● **Work required**: Please repeat the lines below, exactly and only, from the one that holds "flow : Flow" through the one that holds "tiles := []".

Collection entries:

☆ ☆ ☆ ☆ ☆

-- ==== Sys2Proof/Syntax.lean ====
section
/-! DEFINITION. The instruction set: one constructor for each row of the opcode table. A syllable (a row with an
encoding) carries its guard `g` (R52, R53) and its operand fields; an event (a row without an encoding, a step of the
sequencer, an engine, the host or the fabric) carries the plain data that names what happens. -/

namespace Sys2Proof
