/-- What the sequencer has fetched and decoded at the PC (R41, R55): nothing yet, a full bundle, a bundle issued by a
reference (with the table entry), or a trap of the fetch or the decode. -/
inductive Latch
  | empty
  | full (b : Bundle)
  | reference (entry count : Nat) (last : Bool) (b : Bundle)
  | trap (cause : BitVec 8) (info : BitVec 10) (detail : BitVec 16) (va : Word)
  deriving DecidableEq, Repr

/-- Where a bundle's control slot sends the task once the bundle has issued: on, to a branch target (R133), to its end
(R139), back from a trap (R147), or behind the other frames (R140). -/
inductive Flow
  | next
  | branch (target : Word)
  | exit
  | eret
  | yield
  deriving DecidableEq, Repr

/-- What a re-execution rewrites (R236, R237): a scalar register, a predicate, a tile's containers, a rim's values. -/
inductive RegValue
  | sreg (n : Nat) (v : Word)
  | pred (n : Nat) (v : Bool)
  | tile (n : Nat) (data : SMap (BitVec 32))
  | rim (k : Nat) (vals : SMap (BitVec 32))
  deriving DecidableEq, Repr

/-- A result of a register-to-register syllable in the frame's replay queue (R236): the syllable's bundle position and slot, the
destination with the result that a re-execution on unchanged sources gives again, the versions of what it read, and whether its
destination still holds it: another write takes that away. -/
structure ReplayResult where
  pc : Word
  slot : Nat
  value : RegValue
  sources : List (Dest × Nat)
  current : Bool
  deriving DecidableEq, Repr

/-- A register-to-register syllable whose result has not landed yet: what it read, for its replay entry (R236). -/
structure IssuedRead where
  pc : Word
  slot : Nat
  sources : List (Dest × Nat)
  deriving DecidableEq, Repr

/-- The state of a task (R89), with what the core keeps for it while it is resident. -/
structure Task where
  pc : Word
  repLeft : Word
  skip : Nat
  sregs : SMap Word
  preds : BitVec 16
  tiles : SMap Tile
  rims : SMap Rim
  accs : SMap Acc
  omap : SMap Nat
  ofs : SMap Word
  ofstep : SMap Word
  fpcsr : Word
  amax : Word
  slatch : SMap Byte
  frcnt : Word
  mfmt : Word
  discards : Word
  bt : Word
  weight : Nat
  taskId : BitVec 32
  launchId : BitVec 32
  tbase : Nat
  kbase : Nat
  abase : Nat
  quota : BitVec 6
  prebound : Word
  sinceSp : Nat
  taskctl : Word
  streamsel : Word
  phasectl : Word
  checkpoint : Option Checkpoint
  heldCopies : List HeldCopy
  sfcm : Word
  trapcause : Word
  trappc : Word
  trapva : Word
  trapinfo : Word
  tvec : Word
  snapExposed : List Exposed
  snapReplay : List Replay
  snapPending : List Detected
  snapSkip : Nat
  supervisor : Bool
  replays : List Replay
  inflight : List Exposed
  owed : List Owed
  detected : List Detected
  cancel : Option Word
  waits : List Wait
  rimWait : Option Nat
  latch : Latch
  hoops : List Nat
  initRegs : SMap Word
  prio : Nat
  effClass : Nat
  place : Nat
  readySince : Nat
  aged : Nat
  placedAt : Nat
  spad : Nat
  regionOff : Nat
  btabVa : Word
  quantum : Nat
  flow : Flow
  trapping : Option TrapRec
  stateWord : Option (Word × Word)
  atSafe : Bool
  preemptReq : Bool
  pendingExit : Option Bool
  versions : SMap Nat
  replayQueue : List ReplayResult
  issuedReads : List IssuedRead
  parityBad : List Dest
  snapBad : Bool
  deriving DecidableEq, Repr

/-- A task at its start (R91), with what a launch sets still at zero. -/
def Task.fresh : Task where
  pc := 0
  repLeft := 0
  skip := 0
  sregs := []
  preds := 1
  tiles := []
  rims := []
  accs := []
  omap := []
  ofs := []
  ofstep := []
  fpcsr := 0
  amax := 0
  slatch := []
  frcnt := 0
  mfmt := 0x111
  discards := 0
  bt := 0
  weight := 0
  taskId := 0
  launchId := 0
  tbase := 0
  kbase := 0
  abase := 0
  quota := 0
  prebound := 0x10000
  sinceSp := 0
  taskctl := 0
  streamsel := 0
  phasectl := 0
  checkpoint := none
  heldCopies := []
  sfcm := 0
  trapcause := 0
  trappc := 0
  trapva := 0
  trapinfo := 0
  tvec := 0
  snapExposed := []
  snapReplay := []
  snapPending := []
  snapSkip := 0
  supervisor := false
  replays := []
  inflight := []
  owed := []
  detected := []
  cancel := none
  waits := []
  rimWait := none
  latch := .empty
  hoops := []
  initRegs := []
  prio := 0
  effClass := 0
  place := 0
  readySince := 0
  aged := 0
  placedAt := 0
  spad := 0
  regionOff := 0
  btabVa := 0
  quantum := 0
  flow := .next
  trapping := none
  stateWord := none
  atSafe := true
  preemptReq := false
  pendingExit := none
  versions := []
  replayQueue := []
  issuedReads := []
  parityBad := []
  snapBad := false

/-- A valid stash window line (R231): dirty sectors, exclusive ownership, the page attribute recorded at the fill, and the
memory key of its home (for a line of another module, 2^60 plus its address). -/
structure Line where
  dirty : BitVec 4
  exclusive : Bool
  attr : Nat
  home : Nat
  deriving DecidableEq, Repr

/-- The elements of a copy that lie in one destination sector, in one source sector and in one row (R275, R276, R283): the first
one's place in the copy's order, where they come from, or the fill bytes. -/
structure CopyPart where
  first : Nat
  src : Option Word
  dst : Word
  n : Nat
  fill : List Byte
  deriving DecidableEq, Repr

/-- A read or a write of a copy that may fault before the fault that was met: its place in the copy's order (R282). -/
structure CopyProbe where
  key : Nat
  writes : Bool
  va : Word
  deriving DecidableEq, Repr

☆ ☆ ☆ ☆ ☆

● **Result**:
  flow : Flow
  trapping : Option TrapRec
  stateWord : Option (Word × Word)
  atSafe : Bool
  preemptReq : Bool
  pendingExit : Option Bool
  versions : SMap Nat
  replayQueue : List ReplayResult
  issuedReads : List IssuedRead
  parityBad : List Dest
  snapBad : Bool
  deriving DecidableEq, Repr

/-- A task at its start (R91), with what a launch sets still at zero. -/
def Task.fresh : Task where
  pc := 0
  repLeft := 0
  skip := 0
  sregs := []
  preds := 1
  tiles := []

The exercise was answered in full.